__DIRECTIONS__. Starting at the top of the records, output every line through the one that contains "(s.memberQuad w (x % 16))", keeping each exactly as it appears.

(Saved data entries)
/-- Segments that an operation in a queue writes. -/
def MatOp.segs : MatOp → List Nat
  | .fill m _ => segsOf m
  | .put k _ _ | .load k _ _ _ => [k]
  | .mma j => (List.range (if fmtCplx j.af then 2 * j.rb else j.rb)).map (j.seg0 + ·)

/-- Execute one operation of a queue (R157, R162 to R164). -/
def Quad.run (q : Quad) : MatOp → Quad
  | .fill m live => (segsOf m).foldl (fun q k => q.zeroSeg k live) q
  | .put k m codes => q.putRows k m codes
  | .load k m f x => q.putRows k m (loadedRows f m x.data)
  | .mma j => q.doMma j

/-- Take the first operation of the queue. -/
def Quad.execHead (q : Quad) : Quad :=
  match q.queue with
  | [] => q
  | x :: r => { q with queue := r }.run x

/-! ### Members and selectors (R146, R147, R165) -/

/-- The gang-relative quadrant of a warp. -/
def State.gangQuad (s : State) (w : Warp) : Nat := w.wid % (4 * (s.gangOf w).cores)

/-- The physical quadrant of member `i` (R147). -/
def State.memberQuad (s : State) (w : Warp) (i : Nat) : Nat := (s.gangOf w).physQuad (s.gangQuad w + i)

/-- The quadrant that a selector word names, or the cause and reason of its refusal (R161, R165). -/
def State.selectQuad (s : State) (w : Warp) (sel : Word) : Except (Nat × Nat) Nat :=
  let x := sel.toNat
  let p := s.part (s.partOf w)
  if sel.getLsbD 31 then
    if !(p.base ≤ quadSection (x % 1024) && quadSection (x % 1024) < p.base + p.nsec) then .error (cMATRIX_GROUP, 4)
    else if x / 1024 % 2 ^ 21 != 0 then .error (cMATRIX_SHAPE, 6) else .ok (x % 1024)
  else if w.q ≤ x % 16 then .error (cMATRIX_GROUP, 3)
  else if x / 1024 % 2 ^ 21 != 0 then .error (cMATRIX_SHAPE, 6) else .ok (s.memberQuad w (x % 16))

/-- Scalar `k` of the block that S0 names. -/
def XOp.blkWord (w : Warp) (o : XOp) (k : Nat) : Word :=
  match o.s0 with
  | .scal n => w.sword (n.toNat + k)
  | _ => 0#32

/-! ### The fields of MMA's block (R150 to R153) -/

def shRb (x : Word) : Nat := x.toNat % 16
def shCb (x : Word) : Nat := x.toNat / 16 % 16
def shKb (x : Word) : Nat := x.toNat / 256 % 256
def shSeg0 (x : Word) : Nat := x.toNat / 65536 % 8
def shAcc (x : Word) : Bool := x.getLsbD 19

/-- The A registers and the scale registers that an MMA names. -/
def mmaRuns (w : Warp) (o : XOp) : List RegRun :=
  let sh := XOp.blkWord w o 0
  let ar := (XOp.blkWord w o 1).toNat
  ⟨true, ar % 256, mmaRa o.afmt * shRb sh * shKb sh⟩
    :: (if o.scl then [⟨true, ar / 256 % 256, shRb sh⟩, ⟨true, ar / 65536 % 256, shCb sh⟩] else [])

/-- Those of them that the warp has: the ones whose tags count before the shape is checked (R350). (DEDUCED, log 28: safe.) -/
def mmaReads (w : Warp) (o : XOp) : List RegRun := (mmaRuns w o).map (fun r => { r with n := min r.n (w.vbudget - r.base) })

/-- Checks 1 and 2 of R161 for MMA: the cause and its reason. -/
def mmaShape (w : Warp) (o : XOp) : Option (Nat × Nat) :=
  let sh := XOp.blkWord w o 0
  let ar := (XOp.blkWord w o 1).toNat
  let cx := fmtCplx o.afmt
  let nseg := if cx then 2 * shRb sh else shRb sh
  if w.q < shCb sh then some (cMATRIX_GROUP, 3)
  else if shRb sh = 0 || (if cx then 3 else 6) < shRb sh || 6 < shSeg0 sh + nseg || (cx && shSeg0 sh % 2 == 1) then some (cMATRIX_SHAPE, 1)
  else if shCb sh = 0 then some (cMATRIX_SHAPE, 2)
  else if shKb sh = 0 || 8 < shKb sh then some (cMATRIX_SHAPE, 3)
  else if !((mmaRuns w o).all (fun r => r.base + r.n ≤ w.vbudget)) then some (cMATRIX_SHAPE, 4)
  else if o.scl && (4 < o.sba + shKb sh || 4 < o.sbb + shKb sh) then some (cMATRIX_SHAPE, 5)
  else if sh.toNat / 2 ^ 20 != 0 || ar / 2 ^ 24 != 0 then some (cMATRIX_SHAPE, 6)
  else none

/-- The address of element (k, 32 m) of B (R152). -/
def mmaBaddr (w : Warp) (o : XOp) (m k : Nat) : Nat :=
  let l0 := (XOp.blkWord w o 2).toNat
  let l1 := (XOp.blkWord w o 3).toNat
  let l2 := (XOp.blkWord w o 4).toNat
  16 * (l0 + k / 32 * (l2 % 2 ^ 24) + k % 32 * (l1 % 65536) + m * (l1 / 65536))

/-! ### The waits of R157 and R165 -/

/-- Must the warp's next matrix operation wait: for queued writers of a segment, for an empty queue, for registers of A? (DEDUCED, log 28: safe.) -/
def State.matrixWaits (s : State) (w : Warp) (i : Instr) : Bool :=
  match i with
  | .accrd o | .accst o => o.member < w.q && (s.quad (s.memberQuad w o.member)).queue.any (fun x => x.segs.contains o.seg)
  | .mma o => (mmaShape w o).isNone && w.replies.any (fun r => (mmaRuns w o).any (fun x =>
      r.2.held && r.2.lanes != 0#32 && r.2.vec && r.2.base < x.base + x.n && x.base < r.2.base + r.2.n))
  | .accown o =>
    let sel := match o.s0 with
      | .scal n => w.sword n.toNat
      | .const b k => (s.launch (s.gangOf w).launch).consts.get (128 * b.toNat + k.toNat)
      | .lit n => n.setWidth 32
      | .nlit n => BitVec.ofInt 32 ((n.toNat : Int) - 128)
      | _ => 0#32
    match s.selectQuad w sel with
    | .ok q => !(s.quad q).queue.isEmpty
    | .error _ => false
  | .accspill o | .accfill o =>
    match s.selectQuad w (XOp.blkWord w o 0) with
    | .ok q => !(s.quad q).queue.isEmpty
    | .error _ => false
  | _ => false

/-! ### The checks of R161 -/

/-- A fault with a reason and a member index. -/
def State.matFault (s : State) (cause reason member : Nat) : State :=
  s.raise cause 0#32 (BitVec.ofNat 32 (256 * member + reason)) s.me.step.issue

/-- The live bits of a quadrant once an operation of its queue has executed. -/
def MatOp.liveAfter (live : Nat) : MatOp → Nat
  | .fill m b => (segsOf m).foldl (fun x k => setBit x k b) live
  | x => x.segs.foldl (fun x k => setBit x k true) live

/-- The lowest member whose quadrant the context does not own, with TADDR and TINFO (R160): ALIVE is what the queue leaves live
(R423). -/
def State.notOwned (s : State) (ms : List Nat) : Option (Word × Word) :=
  let w := s.me
  ms.findSome? (fun i =>
    let q := s.quad (s.memberQuad w i)
    if q.owner == some (s.gangOf w).ctx then none
    else
      let own := q.owner.getD 0
      some (BitVec.ofNat 32 (s.memberQuad w i), BitVec.ofNat 32 ((if q.owner.isNone then 65536 else 0) + 1024 * own + 16 * q.queue.foldl MatOp.liveAfter q.live + i)))

/-- Does a queued operation clear the poison of segment `k`: an ACCZ or ACCFREE, or a write of all 32 rows (R354)? -/
def MatOp.cleans (k : Nat) : MatOp → Bool
  | .fill m _ => m / 2 ^ k % 2 == 1
  | .put j m _ | .load j m _ _ => j == k && m == Mask.full
  | .mma _ => false

/-- Is segment `k` poisoned as the next operation of the queue meets it (R157, R354)? -/
def Quad.poisonedAt (q : Quad) (k : Nat) : Bool := q.segPoison / 2 ^ k % 2 == 1 && !q.queue.any (MatOp.cleans k)

/-- Is a named segment of a member poisoned (R354)? -/
def State.segPoisoned (s : State) (ms : List Nat) (ks : List Nat) : Bool :=
  ms.any (fun i => ks.any (fun k => (s.quad (s.memberQuad s.me i)).poisonedAt k))

/-- Is the queue of a member full (R157), or does an older rejected step wait for an engine (R190)? -/
def State.matFull (s : State) (ms : List Nat) : Bool :=
  ms.any (fun i => 16 ≤ (s.quad (s.memberQuad s.me i)).queue.length) || s.olderRejected kENGINE

/-- Checks 4 and the segments' poison, then `k`. -/
def State.owned (s : State) (ms : List Nat) (ks : List Nat) (k : State → State) : State :=
  match s.notOwned ms with
  | some (a, i) => s.raise cACC_FIRST_USE a i s.me.step.issue
  | none => if s.segPoisoned ms ks then s.raise cPOISON 0#32 0#32 s.me.step.issue else k s

/-- Of failures, each a cause and an address, the one at the lowest address. -/
def lowestOf : List (Nat × Nat) → Option (Nat × Nat)
  | [] => none
  | x :: r => some (r.foldl (fun a b => if b.2 < a.2 then b else a) x)

/-- One memory access of a matrix instruction: the row it belongs to, its address and length. -/
structure MatAcc where
  row : Nat
  va : Nat
  len : Nat
  deriving DecidableEq, Repr, Inhabited
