-- ==== Sys2Proof/Machine/Heap.lean ====
section
/-! DEFINITION. The gain heap instructions and the heap unit's events (R324 to R331). -/
set_option autoImplicit false

namespace Sys2Proof.Machine

/-! ### The checks of R325 -/

/-- A queued operation's effect on its heap alone. -/
def Heap.after (h : Heap) (o : HeapOp) : Heap :=
  let o := h.opened o
  let h := { h with parked := h.parked.filter (· != o.warp || o.kind != .pop) }
  let ids := if o.kind == .retire then (h.flightOf o.gang).map (fun i => (0, i, 0#32)) else o.lanes
  let act : HeapOp := if o.kind == .retire then { o with kind := .done } else o
  ids.foldl (fun h l =>
    let r := (h.lane act l.2.1 l.2.2).heap
    { r with termd := r.terminated }) h

/-- The heap as it stands once the operations in its unit's queue have acted: what the next operation to enter meets (R321). (DEDUCED, log 47: unsafe.) -/
def State.heapView (s : State) (hk : Nat) : Heap :=
  let h := s.heaps.get hk
  (s.heapQ.get h.home).foldl (fun h o => if o.heap != hk then h else h.after o) h

/-- Check 1: a heap number above 15, or a heap that is not created. -/
def State.heapReason (s : State) (ck n : Nat) : Option Nat :=
  if 16 ≤ n then some 1 else if !(s.heaps.get (heapKey ck n)).valid then some 2 else none

/-- Check 2 in one lane: the flags of an id and a gain or delta, none where the lane acts. -/
def heapLaneFlags (k : HeapOpKind) (id g : Nat) : Nat :=
  let out := if k == .put || k == .add || k == .done then (if 2 ^ 20 ≤ id then fCONV_RANGE else 0) else 0
  let bad := match k with
    | .put => g % 2 ^ 31 != 0 && gMax.toNat < g
    | .add => 0x7F800000 ≤ g % 2 ^ 31
    | _ => false
  out ||| (if bad then fINVALID else 0)

/-- The parked poppers that go before a HEAPPOP of warp `u`: a restarted one has its own entry, and once the heap has terminated
nothing is reserved (R328). (DEDUCED, log 47: unsafe.) -/
def State.popsBefore (s : State) (u hk : Nat) (view : Heap) : List Nat :=
  if (s.warp u).tryHeap == some hk || view.termd then [] else view.parked.filter (· != u)

/-- Park the executing HEAPPOP.w behind the poppers that wait already; one that restarted keeps its place (R328). -/
def State.parkPopper (s : State) (hk : Nat) : State :=
  s.orArith (fun s =>
    let u := s.actor
    let s := if s.me.tryHeap == some hk then s else s.unpark u
    let s := if (s.heaps.get hk).parked.contains u then s
      else { s with heaps := s.heaps.upd hk (fun h => { h with parked := h.parked ++ [u] }) }
    s.updMe (fun w => { w.abandon with wait := .popper hk, tryHeap := some hk }))

/-! ### The unit (R321, R326, R327) -/

/-- The lanes of one instruction act one after the other: the state and the pair of each lane. -/
def State.heapLanes (s : State) (o : HeapOp) : List (Nat × Nat × Word) → State × List (Nat × Word × Word)
  | [] => (s, [])
  | l :: rest =>
    let h := s.heaps.get o.heap
    let r := h.lane o l.2.1 l.2.2
    let pair := if o.kind == .sum then h.sumPair else (r.id, r.gain)
    let x := (s.heapAfter o.heap r).heapLanes o rest
    (x.1, (l.1, pair) :: x.2)

/-- The oldest instruction of a unit's queue that can acts; that takes a draw (R237). HEAPPOP, HEAPSUM and HEAPDRAIN are acquires: their
cluster's generation advances (R230), and their results go to the warp's reply, and to a replay gang's log (R374). -/
def State.heapApply (s : State) (sec : Nat) : State :=
  match s.heapPick [] (s.heapQ.get sec) with
  | none => s
  | some o =>
    let s := { s with heapQ := s.heapQ.set sec ((s.heapQ.get sec).erase o) }
    let o := (s.heaps.get o.heap).opened o
    if !(s.heaps.get o.heap).valid then s
    else
      let s := (s.seqNext (o.heap / 1024)).2
      if o.kind == .retire then s.heapGangDone o.heap o.gang
      else
      let s := if o.kind == .pop then { s with heaps := s.heaps.upd o.heap (fun h => { h with parked := h.parked.filter (· != o.warp) }) } else s
      let x := s.heapLanes o o.lanes
      let s := x.1
      if o.kind == .pop || o.kind == .drain || o.kind == .sum then
        let at_ (l : Nat) : Word × Word := ((x.2.find? (fun p => o.kind == .sum || p.1 == l)).map (·.2)).getD (0#32, 0#32)
        let s := (s.bumpGen (quadCluster (s.warp o.warp).quad)).logRead o.warp (Mask.ofFn (fun l => x.2.any (fun p => p.1 == l)))
          (x.2.flatMap (fun p => natBytes 4 p.2.1.toNat ++ natBytes 4 p.2.2.toNat))
        s.reach o.warp o.reply (fun r => { r with vals := [Lanes.ofFn (fun l => (at_ l).1), Lanes.ofFn (fun l => (at_ l).2)] })
      else s

/-- May an instruction of a unit's queue act? Not while a termination message of the unit waits (R295). -/
def State.heapDue (s : State) (sec : Nat) : Bool := (s.heapPick [] (s.heapQ.get sec)).isSome && !s.heapHeld sec

/-- HEAP_UNIT_APPLY (R321, R326). -/
def execHeapUnitApply (sec : Nat) (s : State) : Out := .next (if s.heapDue sec then s.heapApply sec else s)

/-- The oldest parked popper that restarts: an entry is queued beyond the reserved ones, or the heap has terminated (R328). -/
def State.popperDue (s : State) (hk : Nat) : Option Nat :=
  let h := s.heaps.get hk
  let waiting := h.parked.filter (fun u => (s.warp u).wait == .popper hk && s.running (s.warp u) && s.waitsEnd (s.warp u).gang)
  if h.termd || h.parked.length - (h.parked.filter (fun u => (s.warp u).wait == .popper hk)).length < h.count then waiting.head? else none

/-- HEAP_POPPER_WAKE (R328): its step starts again, its place among the poppers kept. -/
def execHeapPopperWake (ctx heap : Nat) (s : State) : Out :=
  .next (match s.popperDue (heapKey ctx heap) with
    | none => s
    | some u => (s.logWake u []).updWarp u (fun w => { w with wait := .ready }))

/-! ### The instructions -/

/-- The reply that a heap instruction expects, by its destination. -/
def heapReply (k : HeapOpKind) (o : NOp) (m : Mask) (clock : Nat) : Reply :=
  let n := if o.v then 0 else 2
  { vec := k != .sum, base := o.d.toNat, n := n, lanes := if k == .sum then Mask.full else m, engine := true, at_ := clock }

/-- A heap instruction has passed its checks: it enters its unit's queue, a release for what adds to the heap (R235), and a restarted
popper keeps its reservation until its pop acts (R328). -/
def State.heapEnter (s : State) (o : NOp) (k : HeapOpKind) (m : Mask) (hk : Nat) (lanes : List (Nat × Nat × Word)) (behind : List Nat) (wt : Bool) : State :=
  let u := s.actor
  let sec := (s.heaps.get hk).home
  let res := k == .pop || k == .drain || k == .sum
  let s := (if res then s.fenced u else s.orderWrite .rel .part .scr false).updMe (fun w => { w with tryHeap := none })
  let (rid, s) : Nat × State :=
    if res then
      let x := s.fresh
      (x.1, x.2.updMe (fun w => { w with replies := w.replies.set x.1 (heapReply k o m s.clock) }))
    else (0, s)
  let job : HeapOp := { kind := k, warp := u, gang := s.me.gang, heap := hk, lanes := lanes, reply := rid, behind := behind, wt := wt }
  let s := if lanes.isEmpty then s else { s with heapQ := s.heapQ.set sec (s.heapQ.get sec ++ [job]) }
  if res then s.finish o.e (some (s.freeOut 0#32 [])) [.reply rid] [] else s.finish o.e none [] []

/-- A heap instruction: the checks of R325 in their order, its own conditions among them, then its perform. `wt` is HEAPPOP.w. (DEDUCED, log
94: unsafe.) -/
def State.heapOp (s : State) (i : Instr) (o : NOp) (k : HeapOpKind) (wt : Bool) : State :=
  let m := s.me.execSet o.g
  s.checked i m (fun s =>
    if m = 0#32 then s.finish o.e (if k == .pop || k == .drain || k == .sum then some (s.freeOut 0#32 []) else none) [] []
    else
      let u := s.actor
      let ck := s.ckOf s.me
      let n := (s.srcW o.s0 0).toNat
      let hk := heapKey ck n
      match s.heapReason ck n with
      | some r => s.raise cSPACE_LIMIT (BitVec.ofNat 32 n) (BitVec.ofNat 32 r) s.me.step.issue
      | none =>
        let id (l : Nat) : Nat := s.src .n32 o.s1 l
        let gain (l : Nat) : Nat := s.src .f32 o.s2 l
        let fl (l : Nat) : Nat := heapLaneFlags k (id l) (gain l)
        let conds := condsOf s.me.step.idx m fl
        let t := s.updMe (fun w => { w with step := { w.step with conds := w.step.conds ++ conds } })
        let acts := m.lanes.filter (fun l => fl l == 0)
        let lanes : List (Nat × Nat × Word) :=
          if k == .sum then [(0, 0, 0#32)] else acts.map (fun l => (l, id l, BitVec.ofNat 32 (gain l)))
        let view := s.heapView hk
        let behind := if k == .pop then s.popsBefore u hk view else []
        let sec := (s.heaps.get hk).home
        if conds.any (fun c => s.me.sp.fpctl.getLsbD c.bit) then t.arithTrap u
        else if wt && view.count ≤ behind.length && !view.termd then s.parkPopper hk
        else if s.caps.heapQ ≤ (s.heapQ.get sec).length || s.olderRejected kENGINE then s.reject kENGINE
        else t.performs o.e (fun s => s.heapEnter o k m hk lanes behind wt))

/-- HEAPPUT (R326). -/
def execHeapput (o : NOp) (s : State) : Out := .next (s.heapOp (.heapput o) o .put false)

/-- HEAPPOP (R326, R328): `w` is W, the waiting form. -/
def execHeappop (w : Bool) (o : NOp) (s : State) : Out := .next (s.heapOp (.heappop w o) o .pop w)

/-- HEAPDONE (R326). -/
def execHeapdone (o : NOp) (s : State) : Out := .next (s.heapOp (.heapdone o) o .done false)

/-- GAINADD (R326). -/
def execGainadd (o : NOp) (s : State) : Out := .next (s.heapOp (.gainadd o) o .add false)

/-- HEAPSUM (R327). -/
def execHeapsum (o : NOp) (s : State) : Out := .next (s.heapOp (.heapsum o) o .sum false)

/-- HEAPDRAIN (R326). -/
def execHeapdrain (o : NOp) (s : State) : Out := .next (s.heapOp (.heapdrain o) o .drain false)

end Sys2Proof.Machine
end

__EXPECTED ANSWER__.
/-- Segments that an operation in a queue writes. -/
def MatOp.segs : MatOp → List Nat
  | .fill m _ => segsOf m
  | .put k _ _ | .load k _ _ _ => [k]
  | .mma j => (List.range (if fmtCplx j.af then 2 * j.rb else j.rb)).map (j.seg0 + ·)

/-- Execute one operation of a queue (R157, R162 to R164). -/
def Quad.run (q : Quad) : MatOp → Quad
  | .fill m live => (segsOf m).foldl (fun q k => q.zeroSeg k live) q
  | .put k m codes => q.putRows k m codes
  | .load k m f x => q.putRows k m (loadedRows f m x.data)
  | .mma j => q.doMma j

/-- Take the first operation of the queue. -/
def Quad.execHead (q : Quad) : Quad :=
  match q.queue with
  | [] => q
  | x :: r => { q with queue := r }.run x

/-! ### Members and selectors (R146, R147, R165) -/

/-- The gang-relative quadrant of a warp. -/
def State.gangQuad (s : State) (w : Warp) : Nat := w.wid % (4 * (s.gangOf w).cores)

/-- The physical quadrant of member `i` (R147). -/
def State.memberQuad (s : State) (w : Warp) (i : Nat) : Nat := (s.gangOf w).physQuad (s.gangQuad w + i)

/-- The quadrant that a selector word names, or the cause and reason of its refusal (R161, R165). -/
def State.selectQuad (s : State) (w : Warp) (sel : Word) : Except (Nat × Nat) Nat :=
  let x := sel.toNat
  let p := s.part (s.partOf w)
  if sel.getLsbD 31 then
    if !(p.base ≤ quadSection (x % 1024) && quadSection (x % 1024) < p.base + p.nsec) then .error (cMATRIX_GROUP, 4)
    else if x / 1024 % 2 ^ 21 != 0 then .error (cMATRIX_SHAPE, 6) else .ok (x % 1024)
  else if w.q ≤ x % 16 then .error (cMATRIX_GROUP, 3)
  else if x / 1024 % 2 ^ 21 != 0 then .error (cMATRIX_SHAPE, 6) else .ok (s.memberQuad w (x % 16))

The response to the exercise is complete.